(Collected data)
○ ○ ○ ○ ○
/-- A boat's record as it arrives in a segment: PLACED there at the ride clock, its dwell clock started if the segment has
a maximum dwell (R17, R36, R44). -/
def State.arrive (s : State) (b g : Nat) : State :=
  s.setBoat b fun r =>
    { r with status := .placed, segment := some g, arrival := s.clock, nextStep := none
             dwell := if (s.config.segment g).maxDwell.isSome then .running s.clock else .none }

/-! ## Report records (R180) -/

/-- A record called for: dropped with the gap flag set when the ring is full, else assigned the next slot, with an UPKEEP
request to write it. With no configuration there is no ring, and nothing is assigned or dropped (R180). -/
def State.callReport (s : State) (r : Report) : State :=
  if s.configured then
    let n := s.config.ringCount
    let next := (s.report.assigned + 1) % n
    if next = s.report.consumer then s.setReport { s.report with gap := true }
    else
      (s.setReport { s.report with assigned := next, gap := false }).setPassage
        { s.passage with
          upkeep := s.passage.upkeep ++ [.record s.report.assigned s.report.gap s.clock r next] }
  else s

/-! ## Motion writes (R81) -/

/-- A motion write is decided: its address is fixed now and it joins the MOTION class (R81). -/
def State.decideMotion (s : State) (w : WordRef) (v : Nat) (origin : MotionOrigin) : State :=
  s.setPassage
    { s.passage with motion := s.passage.motion ++ [⟨w, s.config.wordAddr w, v, origin, false⟩] }

/-! ## Image items (R172) -/

/-- Whether a request asks for an item. -/
def UpkeepRequest.asksFor (i : ImageItem) : UpkeepRequest → Bool
  | .image j _ => j == i
  | .record .. | .argument _ | .staging .. => false

/-- Ask for an image item: while a request for it waits, no second is added (R172). -/
def State.askImage (s : State) (i : ImageItem) (clearStay : Bool) : State :=
  if s.passage.upkeep.any (·.asksFor i) then s
  else s.setPassage { s.passage with upkeep := s.passage.upkeep ++ [.image i clearStay] }

/-- The hold queue's list becomes another one; a change of it asks for the hold queue image at once, whatever the list is by
the event's end (R69). -/
def State.setEntries (s : State) (entries : List HeldEntry) : State :=
  if entries = s.hold.entries then s
  else (s.setHold { s.hold with entries := entries }).askImage .holdQueue false

/-! ## Ends of controller accesses (R161) -/

/-- The controller's access ends with DONE and delivers words. -/
def State.respondDone (s : State) (data : List Word) : State :=
  s.setPassage { s.passage with response := some ⟨true, data⟩ }

/-- The controller's access ends with ERROR; a read delivers zero words in place of its data (R161). -/
def State.respondError (s : State) (a : Access) : State :=
  s.setPassage
    { s.passage with response := some ⟨false, if a.write then [] else List.replicate a.beats 0⟩ }

/-! ## Results of directives (R177) -/

/-- A result replaces the whole result record and raises the result count, which wraps from 65535 to 0 (R177). -/
def State.answer (s : State) (tag : BitVec 16) (kind : Nat) (outcome : ResultOutcome) (reason : Option Reason)
    (detail : List Nat) : State :=
  let n := (s.directive.resultCount + 1) % 65536
  s.setDirective { s.directive with resultCount := n, result := some ⟨tag, kind, outcome, reason, detail, n⟩ }

/-! ## The node table (R121) -/

/-- The entry of a node position; positions count from 1. -/
def State.node (s : State) (p : Nat) : NodeEntry :=
  match p with
  | 0 => .blank
  | n + 1 => s.line.nodes.getD n .blank

/-- Change the entry of a node position. -/
def State.setNode (s : State) (p : Nat) (f : NodeEntry → NodeEntry) : State :=
  match p with
  | 0 => s
  | n + 1 => s.setLine { s.line with nodes := modifyAt f s.line.nodes n }

/-- The lowest of the listed positions whose node table entry passes a test. -/
def State.lowestNode (s : State) (ps : List Nat) (test : NodeEntry → Bool) : Option Nat :=
  ps.find? fun p => test (s.node p)

/-! ## Run-outs, conveyors, berths by index -/

/-- Change the record of a run-out. -/
def State.setRunout (s : State) (r : Nat) (f : RunoutLive → RunoutLive) : State :=
  s.setBrake { s.brake with runouts := s.brake.runouts.map fun x => if x.index = r then f x else x }

/-- The record of a run-out. -/
def State.runout (s : State) (r : Nat) : Option RunoutLive := s.brake.runouts.find? (·.index == r)

/-- Change the record of a conveyor. -/
def State.setConveyor (s : State) (c : Nat) (f : ConveyorLive → ConveyorLive) : State :=
  s.setBrake { s.brake with conveyors := s.brake.conveyors.map fun x => if x.index = c then f x else x }

/-- The record of a conveyor. -/
def State.conveyor (s : State) (c : Nat) : Option ConveyorLive := s.brake.conveyors.find? (·.index == c)

/-- Change the record of a berth. -/
def State.setBerthLive (s : State) (i : Nat) (f : BerthLive → BerthLive) : State :=
  s.setBerth { s.berth with berths := s.berth.berths.map fun x => if x.index = i then f x else x }

/-- The record of a berth. -/
def State.berthLive (s : State) (i : Nat) : Option BerthLive := s.berth.berths.find? (·.index == i)

/-- Fold a change of state over a list, first element first. -/
def eachOf {α : Type} (f : α → State → State) : List α → State → State
  | [], s => s
  | x :: xs, s => eachOf f xs (f x s)

/-- A counter that stops at 65535 (R14, R150, R169). -/
def saturatingSucc (n : Nat) : Nat := min (n + 1) Config.saturation16

end Sys2Proof.Machine
end

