-- ==== Sys2Proof/Machine/Hold.lean ====
section
/-!
DEFINITION. The Hold Queue (04): how an entry ends, the examination, the purge, the withdrawal of a performance, and the
hand-on of a change to the blocks that depend on it (R6, R51, R71).
-/

namespace Sys2Proof.Machine

/-! ## Ends of entries (R80) -/

/-- The boat of a HOLD-END report: for a release word the head boat of its source, else 0. -/
def State.holdEndBoat (s : State) (w : WordRef) : Nat :=
  match w.bank with
  | .release => s.head w.index
  | .route | .fin | .speed => 0

/-- The HOLD-END report of an entry. -/
def reportHoldEnd (h : HeldEntry) (o : HoldOutcome) (r : Option Reason) (s : State) : State :=
  s.callReport (.holdEnd h o r (s.holdEndBoat h.word))

/-- The entry of a word, if the list holds one. -/
def State.heldEntry (s : State) (w : WordRef) : Option HeldEntry := s.hold.entries.find? (·.word == w)

/-- The entry of a word leaves the list. -/
def State.removeHeld (s : State) (w : WordRef) : State :=
  s.setEntries (s.hold.entries.filter (·.word != w))

/-- An entry leaves the list with its HOLD-END report, whose record is asked for before the list's image. -/
def endHeld (h : HeldEntry) (o : HoldOutcome) (r : Option Reason) (s : State) : State :=
  (reportHoldEnd h o r s).removeHeld h.word

/-! ## The hand-on of a reservation made in an examination (R72) -/

/-- The Brake Unit's, the Berth Unit's and the Report Writer's work on a change from `s0`, in that order (R6). -/
def unitWork (s0 s : State) : State := askChanged s0 (pacerWork s0 (brakeWork s0 s))

/-! ## Examination (R71, R72) -/

/-- An entry judged PASS or AMEND is performed: it leaves the list, the reservation of its verdict is created and handed
on without a new examination, and the write of its value is decided (R65, R72, R74). -/
def perform (h : HeldEntry) (value : Nat) (amended : Bool) (reserve : Option Reservation) (s : State) : State :=
  let s1 := s.removeHeld h.word
  let s2 := match reserve with
    | some r => unitWork s1 (s1.addReservation r)
    | none => s1
  s2.decideMotion h.word value (.performance { h with value := value, amended := amended } (reserve.map (·.boat)))

/-- One entry of an examination, judged as if its value were written now (R65). -/
def examineEntry (h : HeldEntry) (s : State) : State :=
  match s.judge h.word h.value with
  | .pass reserve => perform h h.value h.amended reserve s
  | .amend v _ => perform h v true none s
  | .hold _ _ reason =>
    s.setEntries (s.hold.entries.map fun x => if x.word = h.word then { x with reason := reason } else x)
  | .refuse reason => endHeld h .dropped (some reason) s

/-- An examination: each entry once, oldest first (R72). -/
def examine (s : State) : State := eachOf examineEntry s.hold.entries s

/-! ## The hand-on (R6, R51, R71) -/

/-- A dwell clock that runs is set running from a time; one that has expired stays so (R45, log entry 21). -/
def DwellClock.restart (now : Nat) : DwellClock → DwellClock
  | .running _ => .running now
  | .none => .none
  | .expired => .expired

/-- Restart the running dwell clocks of a segment's boats (R45). -/
def restartDwell (g : Nat) (s : State) : State :=
  eachOf (fun b s => s.setBoat b fun x => { x with dwell := x.dwell.restart s.clock }) (s.queue g) s

/-- R45: the segments whose successor was at capacity and now has room have their boats' dwell clocks restarted. -/
def dwellWork (s0 s : State) : State :=
  eachOf (fun g s => if s0.successorFull g && s.successorOpen g then restartDwell g s else s) s.config.segmentIds s

/-- A segment's load, condition or head boat differs (R71). -/
def segmentsMoved (s0 s1 : State) : Bool :=
  s1.config.segmentIds.any fun g =>
    s0.load g != s1.load g || s0.faulted g != s1.faulted g || s0.head g != s1.head g

/-- A conveyor's stall condition differs (R71). -/
def stallsMoved (s0 s1 : State) : Bool := indices4.any fun c => s0.stalled c != s1.stalled c

/-- A change from `s0` that the Hold Queue examines its entries for (R71). -/
def examinationDue (s0 s1 : State) : Bool :=
  segmentsMoved s0 s1 || s0.verdict.shadows != s1.verdict.shadows || stageBecameMet s0 s1 || stallsMoved s0 s1

/-- A whole change from `s0` is handed on: the dwell excuse, the Brake Unit, the pacer, and one examination last (R6, R39,
R51). -/
def handOn (s0 s : State) : State :=
  let s := unitWork s0 (dwellWork s0 s)
  if examinationDue s0 s then examine s else s

/-! ## Withdrawals and the purge (R76, R78) -/

/-- A write in the MOTION class is a performance. -/
def MotionWrite.entry? (m : MotionWrite) : Option HeldEntry :=
  match m.origin with
  | .performance h _ => some h
  | .autoClose | .lapseClose | .floorLift _ | .stallStop _ | .safe => none

/-- A write is the release performance whose verdict created the reservation of a boat (R76). -/
def MotionWrite.performsFor (m : MotionWrite) (b : Nat) : Bool :=
  match m.origin with
  | .performance _ (some c) => b == c && m.word.bank == .release
  | .performance _ none | .autoClose | .lapseClose | .floorLift _ | .stallStop _ | .safe => false

/-- R76: the reservation of a boat ended; its performance that still waits is withdrawn. Within a passage this comes before
the move, so its HOLD-END carries the crossing boat, the source's head at that moment (log entry 13). -/
def withdrawPerformance (b : Nat) (s : State) : State :=
  match s.passage.motion.find? (·.performsFor b) with
  | none => s
  | some m =>
    let s := s.setPassage { s.passage with motion := s.passage.motion.filter fun x => !x.performsFor b }
    match m.entry? with
    | some h => reportHoldEnd h .dropped (some .reservationEnded) s
    | none => s

/-- R78: every waiting performance is withdrawn, then every entry of the list removed, each with HOLD-END PURGED carrying its
last hold reason. A performance that holds the memory port is withdrawn before them, since none makes its memory write
outside RUNNING (R64, R74, log entry 18). -/
def purge (s : State) : State :=
  let withdrawn := (s.passage.port.toList ++ s.passage.motion).filterMap (·.entry?)
  let entries := s.hold.entries
  let s := s.setPassage { s.passage with
    motion := s.passage.motion.filter (·.entry?.isNone), port := s.passage.port.filter (·.entry?.isNone) }
  let s := eachOf (fun h s => reportHoldEnd h .purged (some h.reason) s) withdrawn s
  (eachOf (fun h s => reportHoldEnd h .purged (some h.reason) s) entries s).setEntries []

end Sys2Proof.Machine
end

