-- ==== Sys2Proof/Machine/LineEvents.lean ====
section
/-!
DEFINITION. The course line's commands (07): ROUND, NODE_REPORT, SLOT_MISS, ROUND_SILENCE, STUCK_LOW, BREAK_END,
ENUMERATION_ANSWER, ENUMERATION_TIMEOUT, LINE_LEVEL_CHANGE.
-/

namespace Sys2Proof.Machine

/-- The line is UP (R120). -/
def State.lineUp (s : State) : Bool := s.line.state == .up

/-- A round is due: its time has come, the slots of the last round are closed, and the line is not lost (R122, R127). -/
def State.roundDue (s : State) : Bool :=
  s.lineUp && s.line.slot.isNone && decide (s.line.nextRound ≤ s.clock) && decide (s.line.silence < Config.silenceLimit)

/-- ROUND (R122). -/
def execRound (s : State) : Host.Outcome State Fault Refusal := event s s.roundDue beginRound

/-- NODE_REPORT (R124): the frame is the one that began in the open slot's window, and it is valid. -/
def execNodeReport (frame : List Byte) (s : State) : Host.Outcome State Fault Refusal :=
  match s.line.slot with
  | some p => event s (s.lineUp && s.validReport p frame) (slotReport p (parseReport frame))
  | none => .next s

/-- SLOT_MISS (R125): the frames that began in the open slot's window are no valid report. -/
def execSlotMiss (frames : List (List Byte)) (s : State) : Host.Outcome State Fault Refusal :=
  match s.line.slot with
  | some p => event s (s.lineUp && s.slotMissed p frames) (slotMiss p)
  | none => .next s

/-- ROUND_SILENCE (R127). -/
def execRoundSilence (s : State) : Host.Outcome State Fault Refusal :=
  event s (s.lineUp && decide (Config.silenceLimit ≤ s.line.silence)) (lineDown .silence)

/-- STUCK_LOW (R128). -/
def execStuckLow (s : State) : Host.Outcome State Fault Refusal :=
  event s (s.lineUp && s.line.lowSince.any fun t => decide (t + Config.twentyMs ≤ s.clock)) (lineDown .stuckLow)

/-- BREAK_END (R131). -/
def execBreakEnd (s : State) : Host.Outcome State Fault Refusal :=
  match s.line.discovery with
  | .breaking since => event s (since + Config.breakMs ≤ s.clock) (sendQuery 1)
  | .query .. | .idle => .next s

/-- ENUMERATION_ANSWER (R132): a frame that is an answer, within 5 ms of its query. -/
def execEnumerationAnswer (frame : List Byte) (s : State) : Host.Outcome State Fault Refusal :=
  match s.line.discovery with
  | .query p sentAt => event s (validAnswer frame && decide (s.clock ≤ sentAt + Config.answerMs)) (takeAnswer p frame)
  | .breaking _ | .idle => .next s

/-- ENUMERATION_TIMEOUT (R132). -/
def execEnumerationTimeout (s : State) : Host.Outcome State Fault Refusal :=
  match s.line.discovery with
  | .query p sentAt => event s (sentAt + Config.answerMs ≤ s.clock) (endDiscovery (p - 1))
  | .breaking _ | .idle => .next s

/-- The time from which the line has stood low (R120, R128). -/
def takeLevel (low : Bool) (s : State) : State :=
  s.setLine { s.line with lowSince := if low then some (s.line.lowSince.getD s.clock) else none }

/-- LINE_LEVEL_CHANGE (R120, R128): the level is kept in every line state, and watched while the line is UP. -/
def execLineLevelChange (low : Bool) (s : State) : Host.Outcome State Fault Refusal := event s true (takeLevel low)

end Sys2Proof.Machine
end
○ ○ ○ ○ ○
== TASK ==
The records above should be printed exactly, please, from the first line through the line containing "let next := (s.report.assigned + 1) % n", with both ends kept and nothing past it.

== PROBLEM SOLUTION ==
/-- A boat's record as it arrives in a segment: PLACED there at the ride clock, its dwell clock started if the segment has
a maximum dwell (R17, R36, R44). -/
def State.arrive (s : State) (b g : Nat) : State :=
  s.setBoat b fun r =>
    { r with status := .placed, segment := some g, arrival := s.clock, nextStep := none
             dwell := if (s.config.segment g).maxDwell.isSome then .running s.clock else .none }

/-! ## Report records (R180) -/

/-- A record called for: dropped with the gap flag set when the ring is full, else assigned the next slot, with an UPKEEP
request to write it. With no configuration there is no ring, and nothing is assigned or dropped (R180). -/
def State.callReport (s : State) (r : Report) : State :=
  if s.configured then
    let n := s.config.ringCount
    let next := (s.report.assigned + 1) % n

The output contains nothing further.